Hackers demand millions in ransom for stolen HBO data
Data dump included what appear to be scripts from 5 Game of Thrones episodes
Hackers using the name "Mr. Smith" have posted a fresh cache of stolen HBO files online, demanding that HBO pay a multimillion-dollar ransom to prevent the release of entire television series and other sensitive proprietary files.
HBO, which had previously acknowledged the theft of "proprietary information," said it's continuing to investigate and is working with police and cybersecurity experts.
In a swaggering five-minute video from "Mr. Smith" to HBO CEO Richard Plepler included in the dump, the hackers used white text scrolling on a black background to deliver an ultimatum.
Specifically, the hackers demanded "our 6-month salary in bitcoin," paid within three days, and claimed they earn $12 million to $15 million a year from blackmailing organizations whose networks they have penetrated. They said they would only deal directly with "Richard" and only send one "letter" detailing how to pay.

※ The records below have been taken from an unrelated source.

-- ==== Sys2Proof/Word.lean ====
section
/-! DEFINITION. The word types of the block: key words, digits and host addresses (00_scope.md R5, section 5). -/

namespace Sys2Proof

/-- A 32-bit word: a key, a counter, a register of the control space (KEYW = CW = 32, R5). -/
abbrev Word := BitVec 32

/-- A digit of a key, 8 bits wide (DIGW = 8, R5). It is used directly as a counter index (R75). -/
abbrev Digit := BitVec 8

/-- A host address: SPACE in bits 33:32, INDEX in bits 31:0 (R31). -/
abbrev HostAddr := BitVec 34

end Sys2Proof
end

- HBO hacked, stolen episode scripts leaked online
- HBO declares war on Game of Thrones pirates, but it may be a losing battle
The data dump itself was just 3.4 gigabytes — mostly technical data that appears to provide a topography of HBO's network and to list network-administrator passwords. It includes what appear to be draft scripts from five Game of Thrones episodes, including one upcoming episode, and a month's worth of email apparently from the account of Leslie Cohen, HBO's vice-president for film programming.
The network reiterated Monday that it doesn't believe that its email system as a whole has been compromised.
Personal info of GoT stars?
The video text was written in often flawed but fluent English peppered with misspellings and pop culture references.
The hackers claimed it took them about six months to breach HBO's network. Their biggest threat appears to be dumping videos of future shows online with their logo "HBO Is Falling" superimposed.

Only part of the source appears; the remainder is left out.